■ AIM OF THE EXERCISE
Transcribe the listing below only from the line with "col ≠ old →" up to and including the line with "(i = .laneSkip".
⁂
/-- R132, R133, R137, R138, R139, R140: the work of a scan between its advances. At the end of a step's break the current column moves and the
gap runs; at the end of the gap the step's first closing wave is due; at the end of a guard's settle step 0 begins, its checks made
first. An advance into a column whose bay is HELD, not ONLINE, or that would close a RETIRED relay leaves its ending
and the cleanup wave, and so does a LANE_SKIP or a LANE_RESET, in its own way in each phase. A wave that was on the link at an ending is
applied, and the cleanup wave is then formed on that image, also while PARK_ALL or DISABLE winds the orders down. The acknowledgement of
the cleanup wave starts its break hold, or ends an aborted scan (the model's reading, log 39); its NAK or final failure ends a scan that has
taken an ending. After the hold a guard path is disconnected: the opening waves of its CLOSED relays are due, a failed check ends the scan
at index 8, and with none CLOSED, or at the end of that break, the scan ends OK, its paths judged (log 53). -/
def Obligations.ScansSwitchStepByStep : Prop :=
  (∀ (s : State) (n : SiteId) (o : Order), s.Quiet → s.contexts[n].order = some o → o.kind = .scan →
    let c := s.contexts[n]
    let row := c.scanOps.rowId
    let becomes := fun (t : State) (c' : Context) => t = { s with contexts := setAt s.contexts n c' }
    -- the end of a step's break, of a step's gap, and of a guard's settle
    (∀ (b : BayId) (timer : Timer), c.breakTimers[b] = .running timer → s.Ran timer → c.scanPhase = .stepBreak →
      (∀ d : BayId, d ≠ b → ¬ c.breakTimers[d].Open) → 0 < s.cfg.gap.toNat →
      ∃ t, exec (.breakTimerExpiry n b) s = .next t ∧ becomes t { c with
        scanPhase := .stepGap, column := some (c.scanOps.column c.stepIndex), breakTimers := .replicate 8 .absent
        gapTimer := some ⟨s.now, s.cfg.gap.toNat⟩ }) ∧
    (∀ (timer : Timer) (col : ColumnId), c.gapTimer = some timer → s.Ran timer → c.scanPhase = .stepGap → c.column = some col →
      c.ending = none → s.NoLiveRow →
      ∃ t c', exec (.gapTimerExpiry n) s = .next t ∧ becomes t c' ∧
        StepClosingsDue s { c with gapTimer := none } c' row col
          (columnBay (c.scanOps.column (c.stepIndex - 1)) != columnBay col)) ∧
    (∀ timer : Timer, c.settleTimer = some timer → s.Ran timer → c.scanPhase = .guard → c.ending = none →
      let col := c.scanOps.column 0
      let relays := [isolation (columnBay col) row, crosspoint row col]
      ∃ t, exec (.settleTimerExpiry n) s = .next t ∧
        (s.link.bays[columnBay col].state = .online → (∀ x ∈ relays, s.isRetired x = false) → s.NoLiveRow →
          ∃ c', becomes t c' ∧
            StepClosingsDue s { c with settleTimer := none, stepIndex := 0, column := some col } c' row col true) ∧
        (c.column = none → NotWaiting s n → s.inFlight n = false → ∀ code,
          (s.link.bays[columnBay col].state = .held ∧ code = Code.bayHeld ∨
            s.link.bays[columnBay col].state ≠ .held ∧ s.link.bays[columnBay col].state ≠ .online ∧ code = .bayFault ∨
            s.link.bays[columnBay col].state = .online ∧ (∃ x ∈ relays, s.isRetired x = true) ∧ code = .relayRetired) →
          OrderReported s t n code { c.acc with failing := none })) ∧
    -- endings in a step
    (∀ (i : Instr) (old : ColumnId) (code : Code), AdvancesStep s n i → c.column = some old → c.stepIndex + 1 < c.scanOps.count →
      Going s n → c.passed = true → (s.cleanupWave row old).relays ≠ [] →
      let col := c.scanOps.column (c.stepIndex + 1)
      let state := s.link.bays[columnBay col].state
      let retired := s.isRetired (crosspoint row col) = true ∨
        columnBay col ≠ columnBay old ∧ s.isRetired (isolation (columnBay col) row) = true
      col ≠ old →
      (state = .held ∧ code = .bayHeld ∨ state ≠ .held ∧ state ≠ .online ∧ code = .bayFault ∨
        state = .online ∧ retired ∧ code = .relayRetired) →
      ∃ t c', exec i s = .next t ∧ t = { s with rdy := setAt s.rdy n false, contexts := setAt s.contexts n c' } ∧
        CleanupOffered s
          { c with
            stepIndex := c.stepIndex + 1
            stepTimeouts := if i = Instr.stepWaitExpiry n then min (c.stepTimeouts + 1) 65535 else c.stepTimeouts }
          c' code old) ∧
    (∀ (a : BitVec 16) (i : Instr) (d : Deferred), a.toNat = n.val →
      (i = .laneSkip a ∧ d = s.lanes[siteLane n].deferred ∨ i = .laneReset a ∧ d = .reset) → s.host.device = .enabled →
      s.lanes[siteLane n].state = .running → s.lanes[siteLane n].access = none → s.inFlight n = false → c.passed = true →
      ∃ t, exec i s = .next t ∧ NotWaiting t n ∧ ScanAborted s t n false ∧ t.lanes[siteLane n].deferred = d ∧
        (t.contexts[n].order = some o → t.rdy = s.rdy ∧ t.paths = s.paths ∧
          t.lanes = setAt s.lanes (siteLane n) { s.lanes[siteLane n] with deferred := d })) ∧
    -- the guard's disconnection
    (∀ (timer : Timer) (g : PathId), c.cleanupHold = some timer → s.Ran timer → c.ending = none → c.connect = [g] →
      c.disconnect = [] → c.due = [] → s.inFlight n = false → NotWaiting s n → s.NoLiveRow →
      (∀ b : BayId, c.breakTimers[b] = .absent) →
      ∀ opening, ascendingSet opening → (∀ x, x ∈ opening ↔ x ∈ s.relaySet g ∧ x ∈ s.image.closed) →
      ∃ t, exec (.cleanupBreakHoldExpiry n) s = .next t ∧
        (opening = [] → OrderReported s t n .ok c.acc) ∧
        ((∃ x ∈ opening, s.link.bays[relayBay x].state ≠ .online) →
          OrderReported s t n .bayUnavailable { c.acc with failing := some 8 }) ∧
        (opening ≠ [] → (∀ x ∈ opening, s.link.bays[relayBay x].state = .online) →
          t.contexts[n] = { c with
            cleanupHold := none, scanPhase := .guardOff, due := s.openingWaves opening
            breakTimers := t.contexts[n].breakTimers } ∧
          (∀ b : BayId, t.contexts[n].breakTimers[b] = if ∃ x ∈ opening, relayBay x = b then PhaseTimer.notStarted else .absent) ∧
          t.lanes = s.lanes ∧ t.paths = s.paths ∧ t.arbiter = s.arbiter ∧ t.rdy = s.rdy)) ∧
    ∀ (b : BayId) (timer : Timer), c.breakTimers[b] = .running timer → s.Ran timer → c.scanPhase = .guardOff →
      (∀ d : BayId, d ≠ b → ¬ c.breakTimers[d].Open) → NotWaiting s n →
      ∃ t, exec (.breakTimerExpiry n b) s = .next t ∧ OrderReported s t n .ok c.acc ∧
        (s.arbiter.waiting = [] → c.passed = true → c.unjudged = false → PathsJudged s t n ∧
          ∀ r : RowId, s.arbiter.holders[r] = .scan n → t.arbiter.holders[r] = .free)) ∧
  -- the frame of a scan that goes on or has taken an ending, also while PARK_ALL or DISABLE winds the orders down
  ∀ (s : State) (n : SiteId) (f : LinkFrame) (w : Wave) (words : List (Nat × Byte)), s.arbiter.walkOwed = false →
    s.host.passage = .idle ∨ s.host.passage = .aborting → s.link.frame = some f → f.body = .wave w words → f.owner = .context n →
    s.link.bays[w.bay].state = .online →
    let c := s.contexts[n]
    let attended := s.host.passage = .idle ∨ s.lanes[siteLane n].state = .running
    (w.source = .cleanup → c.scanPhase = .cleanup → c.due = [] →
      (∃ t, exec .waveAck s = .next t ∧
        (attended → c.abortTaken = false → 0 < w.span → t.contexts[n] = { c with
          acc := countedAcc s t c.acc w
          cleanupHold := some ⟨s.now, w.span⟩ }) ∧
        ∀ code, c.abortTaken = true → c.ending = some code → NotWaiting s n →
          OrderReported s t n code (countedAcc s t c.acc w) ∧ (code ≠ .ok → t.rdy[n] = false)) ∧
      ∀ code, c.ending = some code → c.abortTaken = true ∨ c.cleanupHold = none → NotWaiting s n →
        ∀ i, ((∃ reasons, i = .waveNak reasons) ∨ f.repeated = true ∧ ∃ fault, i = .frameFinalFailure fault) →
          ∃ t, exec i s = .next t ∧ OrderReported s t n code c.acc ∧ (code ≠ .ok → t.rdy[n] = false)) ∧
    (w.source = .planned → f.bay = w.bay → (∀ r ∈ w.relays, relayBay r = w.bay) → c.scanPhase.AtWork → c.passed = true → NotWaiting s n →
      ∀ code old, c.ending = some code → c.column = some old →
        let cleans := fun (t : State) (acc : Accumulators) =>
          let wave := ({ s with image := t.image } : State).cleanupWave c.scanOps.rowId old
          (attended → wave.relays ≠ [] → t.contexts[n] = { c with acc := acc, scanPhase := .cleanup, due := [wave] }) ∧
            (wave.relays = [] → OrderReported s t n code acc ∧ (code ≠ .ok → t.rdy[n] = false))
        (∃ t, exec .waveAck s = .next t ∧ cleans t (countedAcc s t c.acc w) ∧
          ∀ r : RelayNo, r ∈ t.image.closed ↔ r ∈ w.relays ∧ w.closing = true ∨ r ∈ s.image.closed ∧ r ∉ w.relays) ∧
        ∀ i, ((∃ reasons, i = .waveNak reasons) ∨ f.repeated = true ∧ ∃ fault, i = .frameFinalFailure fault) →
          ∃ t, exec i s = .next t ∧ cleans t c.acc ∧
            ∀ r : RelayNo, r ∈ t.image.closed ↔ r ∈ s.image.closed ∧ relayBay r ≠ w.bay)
⁂
■ ANSWER AREA
      col ≠ old →
      (state = .held ∧ code = .bayHeld ∨ state ≠ .held ∧ state ≠ .online ∧ code = .bayFault ∨
        state = .online ∧ retired ∧ code = .relayRetired) →
      ∃ t c', exec i s = .next t ∧ t = { s with rdy := setAt s.rdy n false, contexts := setAt s.contexts n c' } ∧
        CleanupOffered s
          { c with
            stepIndex := c.stepIndex + 1
            stepTimeouts := if i = Instr.stepWaitExpiry n then min (c.stepTimeouts + 1) 65535 else c.stepTimeouts }
          c' code old) ∧
    (∀ (a : BitVec 16) (i : Instr) (d : Deferred), a.toNat = n.val →
      (i = .laneSkip a ∧ d = s.lanes[siteLane n].deferred ∨ i = .laneReset a ∧ d = .reset) → s.host.device = .enabled →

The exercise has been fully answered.